EXERCISE BRIEF - Go through the records and report each line holding the string "roundLoop".

= = = = =

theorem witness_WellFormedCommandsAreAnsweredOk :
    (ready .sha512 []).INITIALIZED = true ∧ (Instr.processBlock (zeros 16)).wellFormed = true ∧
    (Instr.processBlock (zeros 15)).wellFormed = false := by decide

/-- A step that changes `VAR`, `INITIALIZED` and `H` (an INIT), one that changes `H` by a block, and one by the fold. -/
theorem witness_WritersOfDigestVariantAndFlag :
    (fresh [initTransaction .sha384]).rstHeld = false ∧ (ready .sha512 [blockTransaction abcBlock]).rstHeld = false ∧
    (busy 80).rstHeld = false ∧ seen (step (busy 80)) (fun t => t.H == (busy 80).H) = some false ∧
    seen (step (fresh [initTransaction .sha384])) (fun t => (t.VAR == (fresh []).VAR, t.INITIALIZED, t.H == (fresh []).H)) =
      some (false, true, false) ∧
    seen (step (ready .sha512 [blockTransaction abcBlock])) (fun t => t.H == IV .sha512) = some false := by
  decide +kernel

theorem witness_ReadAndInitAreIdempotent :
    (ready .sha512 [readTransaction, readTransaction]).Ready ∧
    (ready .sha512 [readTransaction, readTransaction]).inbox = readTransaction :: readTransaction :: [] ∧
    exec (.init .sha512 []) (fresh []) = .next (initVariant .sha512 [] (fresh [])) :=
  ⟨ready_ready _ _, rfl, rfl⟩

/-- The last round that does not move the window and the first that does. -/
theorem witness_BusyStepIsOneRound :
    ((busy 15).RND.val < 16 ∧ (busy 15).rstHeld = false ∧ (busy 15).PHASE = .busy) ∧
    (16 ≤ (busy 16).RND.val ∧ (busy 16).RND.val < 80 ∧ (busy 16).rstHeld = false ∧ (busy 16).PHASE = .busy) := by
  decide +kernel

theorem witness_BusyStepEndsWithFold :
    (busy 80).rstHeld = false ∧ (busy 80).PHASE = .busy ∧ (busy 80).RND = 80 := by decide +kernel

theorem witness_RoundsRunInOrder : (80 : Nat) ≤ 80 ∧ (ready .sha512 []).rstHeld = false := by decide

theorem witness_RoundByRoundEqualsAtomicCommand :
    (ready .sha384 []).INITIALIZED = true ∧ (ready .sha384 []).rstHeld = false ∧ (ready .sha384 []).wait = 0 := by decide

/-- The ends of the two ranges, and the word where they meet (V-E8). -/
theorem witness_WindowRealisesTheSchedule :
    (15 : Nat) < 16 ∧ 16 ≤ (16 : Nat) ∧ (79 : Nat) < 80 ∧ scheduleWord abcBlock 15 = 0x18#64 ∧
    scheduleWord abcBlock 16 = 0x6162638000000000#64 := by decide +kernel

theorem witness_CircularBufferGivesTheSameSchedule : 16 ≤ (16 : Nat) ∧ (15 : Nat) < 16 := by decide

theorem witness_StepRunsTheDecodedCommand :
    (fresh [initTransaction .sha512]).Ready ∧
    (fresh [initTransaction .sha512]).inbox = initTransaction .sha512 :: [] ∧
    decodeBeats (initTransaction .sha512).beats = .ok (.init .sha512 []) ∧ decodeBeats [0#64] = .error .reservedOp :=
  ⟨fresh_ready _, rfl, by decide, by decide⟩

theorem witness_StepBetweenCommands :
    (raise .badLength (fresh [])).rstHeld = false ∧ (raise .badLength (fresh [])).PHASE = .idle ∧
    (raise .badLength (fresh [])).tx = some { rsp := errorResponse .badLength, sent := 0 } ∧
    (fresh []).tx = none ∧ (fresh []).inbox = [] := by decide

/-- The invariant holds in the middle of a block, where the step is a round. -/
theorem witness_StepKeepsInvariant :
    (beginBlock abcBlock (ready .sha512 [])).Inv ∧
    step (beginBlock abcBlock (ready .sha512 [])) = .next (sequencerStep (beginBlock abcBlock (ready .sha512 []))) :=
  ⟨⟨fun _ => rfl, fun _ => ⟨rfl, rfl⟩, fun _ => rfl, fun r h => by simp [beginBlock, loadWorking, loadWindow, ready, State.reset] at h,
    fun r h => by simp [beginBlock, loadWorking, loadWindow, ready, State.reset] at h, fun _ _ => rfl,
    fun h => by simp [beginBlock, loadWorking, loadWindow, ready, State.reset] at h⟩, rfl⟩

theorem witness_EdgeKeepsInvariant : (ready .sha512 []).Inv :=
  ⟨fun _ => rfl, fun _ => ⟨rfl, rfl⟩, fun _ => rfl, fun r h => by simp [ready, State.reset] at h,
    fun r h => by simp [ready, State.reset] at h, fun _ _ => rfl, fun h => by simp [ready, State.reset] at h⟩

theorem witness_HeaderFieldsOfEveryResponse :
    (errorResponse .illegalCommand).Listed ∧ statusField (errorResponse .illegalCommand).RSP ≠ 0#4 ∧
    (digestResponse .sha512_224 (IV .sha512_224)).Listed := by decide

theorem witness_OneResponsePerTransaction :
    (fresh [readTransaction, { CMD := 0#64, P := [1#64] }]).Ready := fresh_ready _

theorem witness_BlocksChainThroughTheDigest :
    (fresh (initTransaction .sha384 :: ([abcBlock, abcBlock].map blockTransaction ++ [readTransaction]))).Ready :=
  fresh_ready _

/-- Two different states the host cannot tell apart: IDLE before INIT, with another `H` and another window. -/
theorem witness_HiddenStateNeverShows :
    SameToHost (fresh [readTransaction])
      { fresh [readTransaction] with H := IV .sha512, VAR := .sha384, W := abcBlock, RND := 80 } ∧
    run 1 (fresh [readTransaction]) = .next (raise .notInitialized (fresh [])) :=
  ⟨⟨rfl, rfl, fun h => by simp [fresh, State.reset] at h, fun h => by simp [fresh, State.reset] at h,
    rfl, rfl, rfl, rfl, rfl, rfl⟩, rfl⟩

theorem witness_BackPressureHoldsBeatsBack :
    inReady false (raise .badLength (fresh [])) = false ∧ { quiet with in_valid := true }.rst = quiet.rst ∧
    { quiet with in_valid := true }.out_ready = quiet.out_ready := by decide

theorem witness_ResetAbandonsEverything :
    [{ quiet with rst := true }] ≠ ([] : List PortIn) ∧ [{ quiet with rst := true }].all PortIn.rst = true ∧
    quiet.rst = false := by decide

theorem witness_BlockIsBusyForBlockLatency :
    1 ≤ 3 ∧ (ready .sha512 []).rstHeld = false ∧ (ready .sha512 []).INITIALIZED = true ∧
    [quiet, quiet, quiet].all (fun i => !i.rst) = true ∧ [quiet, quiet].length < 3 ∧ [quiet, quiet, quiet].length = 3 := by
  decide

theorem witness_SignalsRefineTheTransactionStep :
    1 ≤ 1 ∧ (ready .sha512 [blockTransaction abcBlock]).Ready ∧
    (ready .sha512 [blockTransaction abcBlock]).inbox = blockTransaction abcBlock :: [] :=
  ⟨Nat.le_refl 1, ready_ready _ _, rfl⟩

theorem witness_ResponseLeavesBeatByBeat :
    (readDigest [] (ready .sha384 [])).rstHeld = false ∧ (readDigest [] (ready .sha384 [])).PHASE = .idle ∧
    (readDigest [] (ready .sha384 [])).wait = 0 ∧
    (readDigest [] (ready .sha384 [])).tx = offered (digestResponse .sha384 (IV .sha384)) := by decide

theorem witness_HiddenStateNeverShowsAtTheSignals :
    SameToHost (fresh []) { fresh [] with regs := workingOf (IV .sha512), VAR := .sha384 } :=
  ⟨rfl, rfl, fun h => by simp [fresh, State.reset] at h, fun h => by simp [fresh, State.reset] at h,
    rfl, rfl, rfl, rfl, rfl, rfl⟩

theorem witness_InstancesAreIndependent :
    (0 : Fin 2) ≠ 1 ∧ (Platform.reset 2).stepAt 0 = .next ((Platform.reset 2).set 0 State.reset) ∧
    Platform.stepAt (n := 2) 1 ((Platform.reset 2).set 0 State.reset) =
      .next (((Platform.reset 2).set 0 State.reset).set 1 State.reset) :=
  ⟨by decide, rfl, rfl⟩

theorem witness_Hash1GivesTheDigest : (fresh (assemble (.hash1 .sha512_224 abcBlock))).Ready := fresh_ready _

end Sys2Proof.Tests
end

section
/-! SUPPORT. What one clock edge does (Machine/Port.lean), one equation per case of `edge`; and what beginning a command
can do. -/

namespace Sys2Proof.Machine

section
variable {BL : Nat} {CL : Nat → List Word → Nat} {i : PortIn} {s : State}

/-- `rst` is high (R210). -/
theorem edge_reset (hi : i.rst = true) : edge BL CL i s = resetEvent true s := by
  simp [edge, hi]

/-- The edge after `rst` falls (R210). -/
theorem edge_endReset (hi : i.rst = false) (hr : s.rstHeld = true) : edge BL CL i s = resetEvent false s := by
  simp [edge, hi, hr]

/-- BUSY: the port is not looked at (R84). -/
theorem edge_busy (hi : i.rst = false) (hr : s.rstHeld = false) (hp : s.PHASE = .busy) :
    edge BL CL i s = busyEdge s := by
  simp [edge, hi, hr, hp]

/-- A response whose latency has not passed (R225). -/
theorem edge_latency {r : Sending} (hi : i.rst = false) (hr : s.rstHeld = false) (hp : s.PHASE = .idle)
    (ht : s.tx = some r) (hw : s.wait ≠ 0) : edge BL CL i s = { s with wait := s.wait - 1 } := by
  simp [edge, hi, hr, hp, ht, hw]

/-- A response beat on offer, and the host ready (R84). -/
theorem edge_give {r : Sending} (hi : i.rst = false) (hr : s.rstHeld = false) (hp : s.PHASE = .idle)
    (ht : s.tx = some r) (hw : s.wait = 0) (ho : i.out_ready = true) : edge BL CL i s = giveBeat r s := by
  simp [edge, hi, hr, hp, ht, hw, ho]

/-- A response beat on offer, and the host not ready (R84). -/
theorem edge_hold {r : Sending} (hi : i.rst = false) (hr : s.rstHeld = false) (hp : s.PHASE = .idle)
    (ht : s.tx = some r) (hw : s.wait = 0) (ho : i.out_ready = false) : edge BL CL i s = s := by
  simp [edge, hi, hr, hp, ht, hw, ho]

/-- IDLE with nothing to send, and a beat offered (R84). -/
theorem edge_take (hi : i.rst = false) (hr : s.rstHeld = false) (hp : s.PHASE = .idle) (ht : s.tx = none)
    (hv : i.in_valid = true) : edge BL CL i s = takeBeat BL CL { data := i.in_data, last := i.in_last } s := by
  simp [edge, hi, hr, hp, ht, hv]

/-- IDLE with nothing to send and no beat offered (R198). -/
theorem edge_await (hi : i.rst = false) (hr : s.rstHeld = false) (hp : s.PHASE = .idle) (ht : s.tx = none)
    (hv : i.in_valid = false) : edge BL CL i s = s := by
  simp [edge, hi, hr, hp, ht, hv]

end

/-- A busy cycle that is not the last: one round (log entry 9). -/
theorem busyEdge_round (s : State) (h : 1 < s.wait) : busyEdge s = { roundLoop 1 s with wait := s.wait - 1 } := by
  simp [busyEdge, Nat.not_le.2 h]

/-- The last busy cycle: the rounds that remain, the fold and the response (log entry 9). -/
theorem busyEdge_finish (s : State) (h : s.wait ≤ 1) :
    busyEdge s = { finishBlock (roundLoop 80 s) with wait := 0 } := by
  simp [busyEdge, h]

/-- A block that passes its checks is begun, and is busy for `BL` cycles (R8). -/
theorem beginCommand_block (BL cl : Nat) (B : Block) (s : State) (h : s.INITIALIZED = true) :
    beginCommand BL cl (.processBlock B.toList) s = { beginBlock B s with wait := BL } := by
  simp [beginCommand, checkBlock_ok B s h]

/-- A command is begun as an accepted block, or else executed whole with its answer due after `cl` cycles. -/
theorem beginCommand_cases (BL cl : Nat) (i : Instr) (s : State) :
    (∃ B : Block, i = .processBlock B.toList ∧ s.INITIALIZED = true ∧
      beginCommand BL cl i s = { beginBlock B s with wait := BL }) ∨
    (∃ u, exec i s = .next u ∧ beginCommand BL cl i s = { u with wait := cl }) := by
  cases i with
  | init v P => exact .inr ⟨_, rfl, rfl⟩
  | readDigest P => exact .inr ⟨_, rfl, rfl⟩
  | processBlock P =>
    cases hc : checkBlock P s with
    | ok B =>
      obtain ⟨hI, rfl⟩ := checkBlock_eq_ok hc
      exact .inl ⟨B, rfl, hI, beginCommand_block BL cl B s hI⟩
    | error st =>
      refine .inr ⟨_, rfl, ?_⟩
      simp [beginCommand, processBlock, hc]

= = = = =

TASK SOLUTION -
theorem busyEdge_round (s : State) (h : 1 < s.wait) : busyEdge s = { roundLoop 1 s with wait := s.wait - 1 } := by
    busyEdge s = { finishBlock (roundLoop 80 s) with wait := 0 } := by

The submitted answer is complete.